It's not roses and sunshine all of the time, though. I know the telltale signs of his nerves getting the best of him (but some things are best kept between me and him). And I know when his chest swells with pride when a kid succeeds after much struggle. And I know that he takes the less fun moments home with him to work them over in his mind and heart.

He's unique to me but not unique in the coaching world. Where would we be without people like this who take these children into their hearts and try to help them succeed, to learn life lessons not only about baseball, but about teamwork, fortitude and practice?

I had the privilege of watching many coaches in action this weekend. It was hot and dry, the days were long and blistering. There were invigorating wins for some teams and a string of heartbreaking losses for others. Heat does funny things to people, kids especially -- they tend to crack a little more easily, to be in need more so when it's hot than other times, but less willing to accept the help. I watched as our coaches, our opponents' coaches and my Danish Cowboy put aside their suffering to hold the beautiful pieces of their teams together through love, tough love, encouragement and passion. And also to tell them countless times to keep drinking water.

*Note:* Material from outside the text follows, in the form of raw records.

-- ==== Sys2Proof/Laws/KeptOps.lean ====
section
/-! SUPPORT. `Kept` through the operations of Machine/Ops.lean. -/

namespace Sys2Proof.Machine

open Sys2Proof

variable {qq : List Instr} {mm : Marks}

@[simp] theorem State_updEngine_kept (s : State) (e : Nat) (f : Engine → Engine) (hk : Kept qq mm s) : Kept qq mm (State.updEngine s e f) := by
  unfold State.updEngine
  simp (maxDischargeDepth := 60) [hk]

@[simp] theorem State_updCore_kept (s : State) (k : Nat) (f : Core → Core) (hk : Kept qq mm s) : Kept qq mm (State.updCore s k f) := by
  unfold State.updCore
  simp (maxDischargeDepth := 60) [hk]

@[simp] theorem State_updThread_kept (s : State) (t : Nat) (f : Thread → Thread) (hk : Kept qq mm s) : Kept qq mm (State.updThread s t f) := by
  unfold State.updThread
  simp (maxDischargeDepth := 60) [hk]

@[simp] theorem State_updRing_kept (s : State) (r : Nat) (f : Ring → Ring) (hk : Kept qq mm s) : Kept qq mm (State.updRing s r f) := by
  unfold State.updRing
  simp (maxDischargeDepth := 60) [hk]

@[simp] theorem State_setChannel_kept (s : State) (c : Nat) (v : List Flight) (hk : Kept qq mm s) : Kept qq mm (State.setChannel s c v) := by
  unfold State.setChannel
  simp (maxDischargeDepth := 60) [hk]

@[simp] theorem State_updCounter_kept (s : State) (p : Nat) (f : Counter → Counter) (hk : Kept qq mm s) : Kept qq mm (State.updCounter s p f) := by
  unfold State.updCounter
  simp (maxDischargeDepth := 60) [hk]

@[simp] theorem State_updCtx_kept (s : State) (c : Nat) (f : Ctx → Ctx) (hk : Kept qq mm s) : Kept qq mm (State.updCtx s c f) := by
  unfold State.updCtx
  simp (maxDischargeDepth := 60) [hk]

@[simp] theorem State_updSlot_kept (s : State) (n : Nat) (f : Slot → Slot) (hk : Kept qq mm s) : Kept qq mm (State.updSlot s n f) := by
  unfold State.updSlot
  simp (maxDischargeDepth := 60) [hk]

@[simp] theorem State_setSess_kept (s : State) (n : Nat) (v : Option Session) (hk : Kept qq mm s) : Kept qq mm (State.setSess s n v) := by
  unfold State.setSess
  simp (maxDischargeDepth := 60) [hk]

@[simp] theorem State_updSess_kept (s : State) (n : Nat) (f : Session → Session) (hk : Kept qq mm s) : Kept qq mm (State.updSess s n f) := by
  unfold State.updSess
  simp (maxDischargeDepth := 60) [hk]

@[simp] theorem State_updClk_kept (s : State) (k : Nat) (f : StackClk → StackClk) (hk : Kept qq mm s) : Kept qq mm (State.updClk s k f) := by
  unfold State.updClk
  simp (maxDischargeDepth := 60) [hk]

@[simp] theorem State_updPort_kept (s : State) (p : Nat) (f : PackPort → PackPort) (hk : Kept qq mm s) : Kept qq mm (State.updPort s p f) := by
  unfold State.updPort
  simp (maxDischargeDepth := 60) [hk]

@[simp] theorem State_setOp_kept (s : State) (e : Nat) (v : Option OpRun) (hk : Kept qq mm s) : Kept qq mm (State.setOp s e v) := by
  unfold State.setOp
  simp (maxDischargeDepth := 60) [hk]

@[simp] theorem State_updPanel_kept (s : State) (e : Nat) (f : Panel → Panel) (hk : Kept qq mm s) : Kept qq mm (State.updPanel s e f) := by
  unfold State.updPanel
  simp (maxDischargeDepth := 60) [hk]

@[simp] theorem State_updPlane_kept (s : State) (k : Nat) (f : PlaneEnt → PlaneEnt) (hk : Kept qq mm s) : Kept qq mm (State.updPlane s k f) := by
  unfold State.updPlane
  simp (maxDischargeDepth := 60) [hk]

@[simp] theorem State_emit_kept (s : State) (o : Out) (hk : Kept qq mm s) : Kept qq mm (State.emit s o) := by
  unfold State.emit
  simp (maxDischargeDepth := 60) [hk]

@[simp] theorem State_draw_kept (s : State) (hk : Kept qq mm s) : Kept qq mm (State.draw s) := by
  unfold State.draw
  simp (maxDischargeDepth := 60) [hk]

@[simp] theorem State_wake_kept (s : State) (hk : Kept qq mm s) : Kept qq mm (State.wake s) := by
  unfold State.wake
  simp (maxDischargeDepth := 60) [hk]

@[simp] theorem State_commit_kept (s : State) (hk : Kept qq mm s) : Kept qq mm (State.commit s) := by
  unfold State.commit
  simp (maxDischargeDepth := 60) [hk]

@[simp] theorem State_updImgSlot_kept (s : State) (n : Nat) (f : ImgSlot → ImgSlot) (hk : Kept qq mm s) : Kept qq mm (State.updImgSlot s n f) := by
  unfold State.updImgSlot
  simp (maxDischargeDepth := 60) [hk]

@[simp] theorem State_releaseCut_kept (s : State) (hk : Kept qq mm s) : Kept qq mm (State.releaseCut s) := by
  unfold State.releaseCut
  simp (maxDischargeDepth := 60) [hk]

@[simp] theorem State_sendNotify_kept (s : State) (sid : Nat) (n : Notify) (hk : Kept qq mm s) : Kept qq mm (State.sendNotify s sid n) := by
  unfold State.sendNotify
  (repeat' split) <;> simp (maxDischargeDepth := 60) [hk]

@[simp] theorem State_notify_kept (s : State) (sid opcode ctx : Nat) (st : Status) (detail : Nat) (tlvs : List Tlv) (hk : Kept qq mm s) : Kept qq mm (State.notify s sid opcode ctx st detail tlvs) := by
  unfold State.notify
  (repeat' split) <;> simp (maxDischargeDepth := 60) [hk]

@[simp] theorem State_complete_kept (s : State) (who : Option (Nat × Nat)) (opcode ctx : Nat) (st : Status) (detail : Nat) (tlvs : List Tlv) (hk : Kept qq mm s) : Kept qq mm (State.complete s who opcode ctx st detail tlvs) := by
  unfold State.complete
  (repeat' split) <;> simp (maxDischargeDepth := 60) [hk]

@[simp] theorem State_putLog_kept (s : State) (r : LogRec) (hk : Kept qq mm s) : Kept qq mm (State.putLog s r) := by
  unfold State.putLog
  simp (maxDischargeDepth := 60) [hk]

@[simp] theorem State_logLimited_kept (s : State) (e : LogEv) (tb : Option (Nat × Nat)) (hk : Kept qq mm s) : Kept qq mm (State.logLimited s e tb) := by
  unfold State.logLimited
  simp (maxDischargeDepth := 60) [hk]

@[simp] theorem State_log_kept (s : State) (e : LogEv) (hk : Kept qq mm s) : Kept qq mm (State.log s e) := by
  unfold State.log
  simp (maxDischargeDepth := 60) [hk]

@[simp] theorem State_eventNotify_kept (s : State) (w b : Nat) (r : LogRec) (hk : Kept qq mm s) : Kept qq mm (State.eventNotify s w b r) := by
  unfold State.eventNotify
  refine kept_each _ (fun s sid hs => ?_) _ hk
  split
  · exact hs
  · split
    · simp (maxDischargeDepth := 60) [hs]
    · exact hs

/-- Setting a trouble word leaves the next LSEQ. -/
@[simp] theorem Logs_setWord_nextLseq (l : Logs) (w : Nat) (v : BitVec 32) : (l.setWord w v).nextLseq = l.nextLseq := by
  unfold Logs.setWord
  split
  · rfl
  · split <;> rfl

@[simp] theorem State_troubleAs_kept (s : State) (w b : Nat) (e : LogEv) (hk : Kept qq mm s) : Kept qq mm (State.troubleAs s w b e) := by
  unfold State.troubleAs
  simp (maxDischargeDepth := 60) [hk]

@[simp] theorem State_trouble_kept (s : State) (w b : Nat) (loc bunit ctx : Nat) (detail : List Nat) (hk : Kept qq mm s) : Kept qq mm (State.trouble s w b loc bunit ctx detail) := by
  unfold State.trouble
  simp (maxDischargeDepth := 60) [hk]

@[simp] theorem State_raise_kept (s : State) (w b bunit : Nat) (hk : Kept qq mm s) : Kept qq mm (State.raise s w b bunit) := by
  unfold State.raise
  simp (maxDischargeDepth := 60) [hk]

@[simp] theorem State_sendReply_kept (s : State) (sid : Nat) (r : Reply) (hk : Kept qq mm s) : Kept qq mm (State.sendReply s sid r) := by
  unfold State.sendReply
  (repeat' split) <;> simp (maxDischargeDepth := 60) [hk]

@[simp] theorem State_forget_kept (s : State) (sid : Nat) (hk : Kept qq mm s) : Kept qq mm (State.forget s sid) := by
  unfold State.forget
  simp (maxDischargeDepth := 60) [hk]

@[simp] theorem State_dropThresholds_kept (s : State) (sid : Nat) (hk : Kept qq mm s) : Kept qq mm (State.dropThresholds s sid) := by
  unfold State.dropThresholds
  (repeat' split) <;> simp_all (maxDischargeDepth := 60)

@[simp] theorem State_endSession_kept (s : State) (sid cause : Nat) (hk : Kept qq mm s) : Kept qq mm (State.endSession s sid cause) := by
  unfold State.endSession
  (repeat' split) <;> simp (maxDischargeDepth := 60) [hk]

@[simp] theorem State_endSessions_kept (s : State) (cause : Nat) (hk : Kept qq mm s) : Kept qq mm (State.endSessions s cause) := by
  unfold State.endSessions
  (repeat' split) <;> simp_all (maxDischargeDepth := 60)

@[simp] theorem State_updMem_kept (s : State) (f : Memory → Memory) (hk : Kept qq mm s) : Kept qq mm (State.updMem s f) := by
  unfold State.updMem
  simp (maxDischargeDepth := 60) [hk]

@[simp] theorem State_clearIndex_kept (s : State) (hk : Kept qq mm s) : Kept qq mm (State.clearIndex s) := by
  unfold State.clearIndex
  (repeat' split) <;> simp_all (maxDischargeDepth := 60)

@[simp] theorem State_homeEvent_kept (s : State) (sp : Space) (a ctx : Nat) (hk : Kept qq mm s) : Kept qq mm (State.homeEvent s sp a ctx) := by
  unfold State.homeEvent
  simp (maxDischargeDepth := 60) [hk]

end Sys2Proof.Machine
end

And lest we forget what it's all about and why the coaches do this, the kids were pretty amazing, too.

As parents, we all know the tipping point of our children. A coach's job is to test that tipping point, to make the child stronger, to make them believe in themselves and to ignite a flame inside of them to help them be the best they can be in whatever of life's various pursuits they choose. It's really, really hard to hand them off to another adult who we know will push them and test them, but it's also really, really important that we let that happen.